Steineke and his supporters argued that draconian wetland permitting laws were hampering growth and business development in the state. His original bill would have removed the permitting process for all state wetlands – an estimated one million acres. Developers would have to mitigate filled in wetlands by either purchasing credits from an approved wetland mitigation bank, purchase credits from the Wisconsin Department of Natural Resources-sponsored Wisconsin Wetland Conservation Trust, or by completing a mitigation project within the same watershed or within a half-mile of the affected area.

“Everybody – bar none – agrees there needs to be reforms to the wetland permitting process. Everyone agrees with that,” Hames said. “What went wrong, they did not get the conservation community involved early enough in the process. It wasn’t until the bill already came out that there was any discussion with the conservation community.”

So the result, Hames said, is a bill that satisfies no one.

“I think we could have crafted some reforms that truly met the needs and addressed the permitting issues, and that would also protect the resources,” he said. “You can have robust economic development that also protects and uses wetlands on the landscape as a positive resource. Too often wetlands are seen as a barrier. Door County is such a great example of how you can do it right and use them as an asset, not just for tourism and recreation but also as means of managing the water resources across the landscape.

“As we’ve said over and over again, they don’t just provide wildlife and plant habitat,” Hames continued. “They provide really important flood retention functions and they are some of the most important features on the landscape, cleaning our water, especially in agricultural landscapes.”

Hames mentioned a study released just last month by the University of Minnesota that looked at wetlands in the Minnesota River basin, an area that is dense with agricultural lands.

“They found that of all the land practices that are being used to address nitrogen issues in the water, wetlands were found to be not only the most acre-for-acre useful for handling nitrogen, but were six to 10 times more effective than all the other land-based practices combined,” Hames said. “We’re not going to solve these issues we are facing in Wisconsin without wetlands. They are not the only thing we need, but we can’t do it without wetlands. This bill takes us exactly in the opposite direction. As communities are coming together to solve their water issues, they are going to have to be fighting against an unregulated resource.”

Hames suggests comparing two different state maps – one showing where impaired waterways are and another showing wetland loss.

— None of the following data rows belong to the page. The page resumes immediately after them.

/-- WORK_DEADLINE: tiles check their lists, overruns fail the stoke, what is not stored is discarded, unfinished
descriptors make Tender quench, and an unfinished checkpoint copy is void (R26, R29, R468, R589). -/
def execWorkDeadline (s : State) : Host.Outcome State Fault Refusal :=
  answer (if !s.inPhase .work then s
    else
      let s1 := s.atCycle s.cycleB |>.wr pgStk Reg.stkStateInBoundary 1
      let s2 := if s1.stoke.working ∧ !s1.stoke.quenched then s1.liveTiles.foldl State.tileAtB s1 else s1
      let s3 := if s2.stoke.working then s2.takeOverruns.setMargin else s2
      let s4 := if s3.stoke.abandoned then s3.stopTiles else s3.stopTiles.undoneAtB
      let s5 := match s4.plans.ckpt with
        | some c => if c.finished then s4 else s4.voidCkpt
        | none => s4
      s5.toPhase .drain 0)

/-! ## BOUNDARY_WRITEBACK (R26, R28, R342) -/

/-- A scratchpad is cleared to zero; what the copy engine has not written is dropped. -/
def Tile.clearScratch (t : Tile) : Tile :=
  { t with scratch := [], scratchBad := [], scratchDiff := [], scratchStuck := [], copies := [] }

/-- BOUNDARY_WRITEBACK: issued reductions are done, ordered adds close, every L1 is written back and invalid, and
scratchpads are cleared. -/
def execBoundaryWriteback (s : State) : Host.Outcome State Fault Refusal :=
  answer (if !s.inPhase .drain then s
    else
      let s1 := (s.drainReds (s.hub.redAcc.length + s.hub.redSent.length)).ordClose
      let s2 := (s1.tiles.map (fun e => e.1)).foldl State.flushL1 s1
      let cleared : SMap Tile := s2.tiles.map (fun e => (e.1, e.2.clearScratch))
      ({ s2 with tiles := cleared }).toPhase .writeback 64)

/-! ## COMMIT_POINT, DIGEST_FOLD, DIGEST_COMPARE (R26, R542, R544, R546, R709, R717) -/

/-- COMMIT_POINT: the hashes are frozen, records and counters are taken. -/
def execCommitPoint (s : State) : Host.Outcome State Fault Refusal :=
  answer (if !s.inPhase .writeback then s
    else
      let s1 := s.freezeRecords.addV.snapCounters
      ({ s1 with frozen := s1.hashes, hashes := [] }).toPhase .committed 1088)

/-- Word j of the digest of 304 hashes (R544). -/
def digestWord (h : SMap Nat) (j : Nat) : Word64 :=
  (List.range 76).foldl (fun (x : Word64) i =>
    let k := 4 * i + j
    x ^^^ mix (BitVec.ofNat 64 (SMap.getD h k 0) ^^^ mix (BitVec.ofNat 64 k))) 0

/-- DIGEST_FOLD: the digest of the frozen hashes is in KNK_DIG. -/
def execDigestFold (s : State) : Host.Outcome State Fault Refusal :=
  answer (if !s.inPhase .committed then s
    else (List.range 8).foldl (fun (s : State) w =>
      s.wr pgKnk (Reg.knkDigDigest w) (bitsAt (digestWord s.frozen (w / 2)).toNat (32 * (w % 2)) 32)) (s.atCycle (s.cycleB + 1119)))

/-- DIGEST_COMPARE: records are compared; the sender of a resynchronisation may quench the next stoke. -/
def execDigestCompare (s : State) : Host.Outcome State Fault Refusal :=
  answer (if !s.inPhase .committed then s
    else (s.atCycle (s.cycleB + 1100)).compareDigests.resyncQuench)

/-! ## REPLAY_DECISION (R36 to R43, R51, R758) -/

/-- A command that does not act captures code 0x03 (R36, R51). -/
def State.ignoredCmd (s : State) (b : Bool) : State := if b then s.err pgStk 0x03 (Reg.regOff Reg.stkCmdStart) else s

/-- A failed stoke may be replayed (the conditions above R36; R41, R552, R664). -/
def State.replayAllowed (s : State) : Bool :=
  s.replayable && s.flag pgStk Reg.stkCtrlReplayEn &&
  decide (s.rd pgStk Reg.stkStateReplayCnt < s.rd pgStk Reg.stkCtrlReplayMax) &&
  (!s.stoke.quenched || (s.flag pgStk Reg.stkCtrlQuenchAct && !s.stoke.quenchHold))

/-- The next stoke repeats work stoke w. -/
def State.enterReplay (s : State) (w cnt : Nat) : State :=
  ((s.wrs pgStk [(Reg.stkState, 2), (Reg.stkStateReplayCnt, min 3 cnt)]).updStoke (fun u => { u with
    nextWork := w, chosen := some w, latchWay := .none })).setCause pgStk Reg.causeStkReplay

/-- A partner notice turns a clean boundary into a replay: cause 6 (R36, R50), with its broken-guarantee record. -/
def State.mirrorReplay (s : State) (w cyc : Nat) : State :=
  ((s.wrs pgStk [(Reg.stkFailCause, 6), (Reg.stkFailWork, w)]).enterReplay w (s.stoke.countWas + 1)).writeBgr 3 4 7 6 8 0 cyc 0 0

/-- The stoke unit enters HELD: the regions that the failed stoke wrote are undefined, descriptors are abandoned, the pair logic is told (R40, R553, R557, R562, R591). -/
def State.enterHeld (s : State) (w : Nat) : State :=
  let s1 := (((s.loseWork.wr pgStk Reg.stkState 3).updStoke (fun u => { u with nextWork := w, latchWay := .none })).setCause pgStk
    Reg.causeStkHeld).abandonXfers.judgeSplit.resyncHeld
  if s.stoke.fails.contains 5 then s1 else s1.handOff true

/-- The records of a failed stoke: its work stoke, no tile in overrun unless one was; a checkpoint copy is void. -/
def State.noteFailure (s : State) (w : Nat) : State :=
  let s1 := s.wr pgStk Reg.stkFailWork w
  (if s.stoke.overruns = [] then s1.wr pgStk Reg.stkFailNtiles 0 else s1).voidCkpt

/-- A stoke that failed: replay, with a notice to the partner, or HELD (R36, R38). -/
def State.decideFailed (s : State) (w : Nat) : State :=
  let s1 := s.noteFailure w
  if s1.replayAllowed then
    let s2 := s1.enterReplay w (s1.rd pgStk Reg.stkStateReplayCnt + 1)
    if s2.pairEn then s2.knkSend 0x02 [w] [] else s2
  else s1.enterHeld w
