-- ==== Sys2Proof/Certificates/Slice0/Obligations.lean ====
section
/-! DEFINITION. What the model claims: one definition per statement, listed in OBLIGATIONS.json. -/
open Sys2Proof Sys2Proof.Machine

/-! ## Machine and queue -/

/-- A step runs the command at the front of the queue. For every command c, every waiting rest and every state s, step of s with
c in front of its queue is exec of c on s with the rest as its queue; on an empty queue the block idles (the queue is the
model's choice, notes/assumptions/25.md). (spec/opcode_table.json, spec/00 scope) -/
def Obligations.StepRunsTheFrontCommand : Prop :=
  (∀ (c : Instr) (rest : List Instr) (s : State),
    step { s with pending := c :: rest } = exec c { s with pending := rest }) ∧
  ∀ s : State, step { s with pending := [] } = .next { s with pending := [] }

/-- The state after power-on, and that no command stops the block. State.reset has its memory in canonical form with nothing
listed, no command waiting, no output, no shadow and no plan, the stoke unit IDLE, READY 0, and the reset values that the
register tables give STK_PERIOD and PWR_CAP. In every state every command answers a next state: errors are captured in
registers or fail the stoke, and no command faults or is refused. (R16, R50, R67, R319, R601, R665) -/
def Obligations.ResetIsCleanAndNothingStops : Prop :=
  (Inv State.reset ∧ State.reset.mem = [] ∧ State.reset.pending = [] ∧ State.reset.out = [] ∧ State.reset.shadow = [] ∧
    State.reset.plans.active = none ∧ State.reset.rd pgStk Reg.stkState = 0 ∧ State.reset.flag pgDev Reg.devStateReady = false ∧
    State.reset.rd pgStk Reg.stkPeriod = 940000 ∧ State.reset.rd pgPwr Reg.pwrCapCapW = 2400) ∧
  ∀ (c : Instr) (s : State), ∃ t, exec c s = .next t

/-- Commands wait first in, first out. Whatever a command does, it leaves the queue as it is, so that a step takes exactly the
front command away and adds none: after a step the waiting commands are the rest of those that waited before.
(spec/opcode_table.json, notes/assumptions/25.md) -/
def Obligations.CommandsLeaveTheQueueAlone : Prop :=
  ∀ s t : State, step s = .next t → t.pending = s.pending.tail

/-- Every step keeps the memory and its poison in canonical form. For every state whose byte map and poison map of the hearth
and near windows are in canonical form (addresses rise strictly, nothing listed equals what an unlisted entry reads as),
every step answers a state with the same form. (spec/09 R306, spec/09 R319, spec/14 R489) -/
def Obligations.StepsKeepMemoryCanonical : Prop :=
  ∀ s t : State, Inv s → step s = .next t → Inv t

/-! ## Register instructions (spec/04, spec/06, spec/07) -/

namespace Sys2Proof.Machine
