-- ==== Sys2Proof/Laws/State.lean ====
section
/-! SUPPORT. What each basic update of State leaves in each field, so that no proof unfolds a record update. -/
namespace Sys2Proof.Machine

variable (s : State) (p : Page) (f : Fld) (v a : Nat) (o : Output) (b : Byte) (c : Bool) (ft : Tile → Tile)
variable (fStoke : StokeUnit → StokeUnit) (fPair : Pair → Pair) (fPlans : Plans → Plans) (fFeed : Feed → Feed) (fFlues : Flues → Flues)
variable (fMod : Module → Module) (fBoot : Boot → Boot) (fPower : Power → Power) (fTherm : Thermal → Thermal) (fSec : Security → Security)
variable (fSmoke : Smoke → Smoke)

/-! ## State.wr -/

@[simp] theorem State.wr_pending : (s.wr p f v).pending = s.pending := rfl
@[simp] theorem State.wr_out : (s.wr p f v).out = s.out := rfl
@[simp] theorem State.wr_fresh : (s.wr p f v).fresh = s.fresh := rfl
@[simp] theorem State.wr_regs : (s.wr p f v).regs = SMap.setD s.regs (regKey p f) f.rst (v % 2 ^ f.width) := rfl
@[simp] theorem State.wr_shadow : (s.wr p f v).shadow = s.shadow := rfl
@[simp] theorem State.wr_latches : (s.wr p f v).latches = s.latches := rfl
@[simp] theorem State.wr_heldLo : (s.wr p f v).heldLo = s.heldLo := rfl
@[simp] theorem State.wr_msixTable : (s.wr p f v).msixTable = s.msixTable := rfl
@[simp] theorem State.wr_msixPend : (s.wr p f v).msixPend = s.msixPend := rfl
@[simp] theorem State.wr_msixOn : (s.wr p f v).msixOn = s.msixOn := rfl
@[simp] theorem State.wr_msixMask : (s.wr p f v).msixMask = s.msixMask := rfl
@[simp] theorem State.wr_stoke : (s.wr p f v).stoke = s.stoke := rfl
@[simp] theorem State.wr_tiles : (s.wr p f v).tiles = s.tiles := rfl
@[simp] theorem State.wr_mem : (s.wr p f v).mem = s.mem := rfl
@[simp] theorem State.wr_memBad : (s.wr p f v).memBad = s.memBad := rfl
@[simp] theorem State.wr_vague : (s.wr p f v).vague = s.vague := rfl
@[simp] theorem State.wr_firstAt : (s.wr p f v).firstAt = s.firstAt := rfl
@[simp] theorem State.wr_plans : (s.wr p f v).plans = s.plans := rfl
@[simp] theorem State.wr_hashes : (s.wr p f v).hashes = s.hashes := rfl
@[simp] theorem State.wr_frozen : (s.wr p f v).frozen = s.frozen := rfl
@[simp] theorem State.wr_hub : (s.wr p f v).hub = s.hub := rfl
@[simp] theorem State.wr_flues : (s.wr p f v).flues = s.flues := rfl
@[simp] theorem State.wr_record : (s.wr p f v).record = s.record := rfl
@[simp] theorem State.wr_pair : (s.wr p f v).pair = s.pair := rfl
@[simp] theorem State.wr_feed : (s.wr p f v).feed = s.feed := rfl
@[simp] theorem State.wr_flash : (s.wr p f v).flash = s.flash := rfl
@[simp] theorem State.wr_fuses : (s.wr p f v).fuses = s.fuses := rfl
@[simp] theorem State.wr_mod : (s.wr p f v).mod = s.mod := rfl
@[simp] theorem State.wr_boot : (s.wr p f v).boot = s.boot := rfl
@[simp] theorem State.wr_power : (s.wr p f v).power = s.power := rfl
@[simp] theorem State.wr_therm : (s.wr p f v).therm = s.therm := rfl
@[simp] theorem State.wr_sec : (s.wr p f v).sec = s.sec := rfl
@[simp] theorem State.wr_smoke : (s.wr p f v).smoke = s.smoke := rfl

/-! ## State.emit -/

@[simp] theorem State.emit_pending : (s.emit o).pending = s.pending := rfl
@[simp] theorem State.emit_out : (s.emit o).out = s.out ++ [o] := rfl
@[simp] theorem State.emit_fresh : (s.emit o).fresh = s.fresh := rfl
@[simp] theorem State.emit_regs : (s.emit o).regs = s.regs := rfl
@[simp] theorem State.emit_shadow : (s.emit o).shadow = s.shadow := rfl
@[simp] theorem State.emit_latches : (s.emit o).latches = s.latches := rfl
@[simp] theorem State.emit_heldLo : (s.emit o).heldLo = s.heldLo := rfl
@[simp] theorem State.emit_msixTable : (s.emit o).msixTable = s.msixTable := rfl
@[simp] theorem State.emit_msixPend : (s.emit o).msixPend = s.msixPend := rfl
@[simp] theorem State.emit_msixOn : (s.emit o).msixOn = s.msixOn := rfl
@[simp] theorem State.emit_msixMask : (s.emit o).msixMask = s.msixMask := rfl
@[simp] theorem State.emit_stoke : (s.emit o).stoke = s.stoke := rfl
@[simp] theorem State.emit_tiles : (s.emit o).tiles = s.tiles := rfl
@[simp] theorem State.emit_mem : (s.emit o).mem = s.mem := rfl
@[simp] theorem State.emit_memBad : (s.emit o).memBad = s.memBad := rfl
@[simp] theorem State.emit_vague : (s.emit o).vague = s.vague := rfl
@[simp] theorem State.emit_firstAt : (s.emit o).firstAt = s.firstAt := rfl
@[simp] theorem State.emit_plans : (s.emit o).plans = s.plans := rfl
@[simp] theorem State.emit_hashes : (s.emit o).hashes = s.hashes := rfl
@[simp] theorem State.emit_frozen : (s.emit o).frozen = s.frozen := rfl
@[simp] theorem State.emit_hub : (s.emit o).hub = s.hub := rfl
@[simp] theorem State.emit_flues : (s.emit o).flues = s.flues := rfl
@[simp] theorem State.emit_record : (s.emit o).record = s.record := rfl
@[simp] theorem State.emit_pair : (s.emit o).pair = s.pair := rfl
@[simp] theorem State.emit_feed : (s.emit o).feed = s.feed := rfl
@[simp] theorem State.emit_flash : (s.emit o).flash = s.flash := rfl
@[simp] theorem State.emit_fuses : (s.emit o).fuses = s.fuses := rfl
@[simp] theorem State.emit_mod : (s.emit o).mod = s.mod := rfl
@[simp] theorem State.emit_boot : (s.emit o).boot = s.boot := rfl
@[simp] theorem State.emit_power : (s.emit o).power = s.power := rfl
@[simp] theorem State.emit_therm : (s.emit o).therm = s.therm := rfl
@[simp] theorem State.emit_sec : (s.emit o).sec = s.sec := rfl
@[simp] theorem State.emit_smoke : (s.emit o).smoke = s.smoke := rfl

/-! ## State.tookFree -/

@[simp] theorem State.tookFree_pending : s.tookFree.pending = s.pending := rfl
@[simp] theorem State.tookFree_out : s.tookFree.out = s.out := rfl
@[simp] theorem State.tookFree_fresh : s.tookFree.fresh = s.fresh + 1 := rfl
@[simp] theorem State.tookFree_regs : s.tookFree.regs = s.regs := rfl
@[simp] theorem State.tookFree_shadow : s.tookFree.shadow = s.shadow := rfl
@[simp] theorem State.tookFree_latches : s.tookFree.latches = s.latches := rfl
@[simp] theorem State.tookFree_heldLo : s.tookFree.heldLo = s.heldLo := rfl
@[simp] theorem State.tookFree_msixTable : s.tookFree.msixTable = s.msixTable := rfl
@[simp] theorem State.tookFree_msixPend : s.tookFree.msixPend = s.msixPend := rfl
@[simp] theorem State.tookFree_msixOn : s.tookFree.msixOn = s.msixOn := rfl
@[simp] theorem State.tookFree_msixMask : s.tookFree.msixMask = s.msixMask := rfl
@[simp] theorem State.tookFree_stoke : s.tookFree.stoke = s.stoke := rfl
@[simp] theorem State.tookFree_tiles : s.tookFree.tiles = s.tiles := rfl
@[simp] theorem State.tookFree_mem : s.tookFree.mem = s.mem := rfl
@[simp] theorem State.tookFree_memBad : s.tookFree.memBad = s.memBad := rfl
@[simp] theorem State.tookFree_vague : s.tookFree.vague = s.vague := rfl
@[simp] theorem State.tookFree_firstAt : s.tookFree.firstAt = s.firstAt := rfl
@[simp] theorem State.tookFree_plans : s.tookFree.plans = s.plans := rfl
@[simp] theorem State.tookFree_hashes : s.tookFree.hashes = s.hashes := rfl
@[simp] theorem State.tookFree_frozen : s.tookFree.frozen = s.frozen := rfl
@[simp] theorem State.tookFree_hub : s.tookFree.hub = s.hub := rfl
@[simp] theorem State.tookFree_flues : s.tookFree.flues = s.flues := rfl
@[simp] theorem State.tookFree_record : s.tookFree.record = s.record := rfl
@[simp] theorem State.tookFree_pair : s.tookFree.pair = s.pair := rfl
@[simp] theorem State.tookFree_feed : s.tookFree.feed = s.feed := rfl
@[simp] theorem State.tookFree_flash : s.tookFree.flash = s.flash := rfl
@[simp] theorem State.tookFree_fuses : s.tookFree.fuses = s.fuses := rfl
@[simp] theorem State.tookFree_mod : s.tookFree.mod = s.mod := rfl
@[simp] theorem State.tookFree_boot : s.tookFree.boot = s.boot := rfl
@[simp] theorem State.tookFree_power : s.tookFree.power = s.power := rfl
@[simp] theorem State.tookFree_therm : s.tookFree.therm = s.therm := rfl
@[simp] theorem State.tookFree_sec : s.tookFree.sec = s.sec := rfl
@[simp] theorem State.tookFree_smoke : s.tookFree.smoke = s.smoke := rfl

“They match up almost perfectly. That’s no coincidence,” he said. “We’ve lost half our wetlands. They are the great managers of waters that move across our landscape.”

Hames said Sen. Rob Cowles of Green Bay worked hard to make something useful of this bill.

“Sen. Cowles did a lot of work trying to make this work,” he said. “It was not his bill, but he really tried to bring people together and get this fixed. We really do applaud his efforts in trying. There seemed to be very little trust of the conservation community. Unfortunately, and unnecessarily so, groups like ours and sportsmen groups were looked at as anti-development. It couldn’t be farther from the truth. We can have robust economic development and take care of our wetlands. We’ve just got to be smart about it.”

Hames said he traveled the state talking about the bill and found wherever he went, this was a high priority issue with sportsmen groups.

“There are a lot of people in the hunting, fishing, trapping communities who are upset about this bill. It is refreshing to see that amount of passion among the people,” he said. “What we’re doing moving forward is building this coalition of sportsmen groups and move forward on a campaign to help our policymakers understand the importance of wetlands, and show the strong support for wetlands. Our perspective is, these are not partisan issues. There is no need to have this perception that wetlands are a barrier to development.”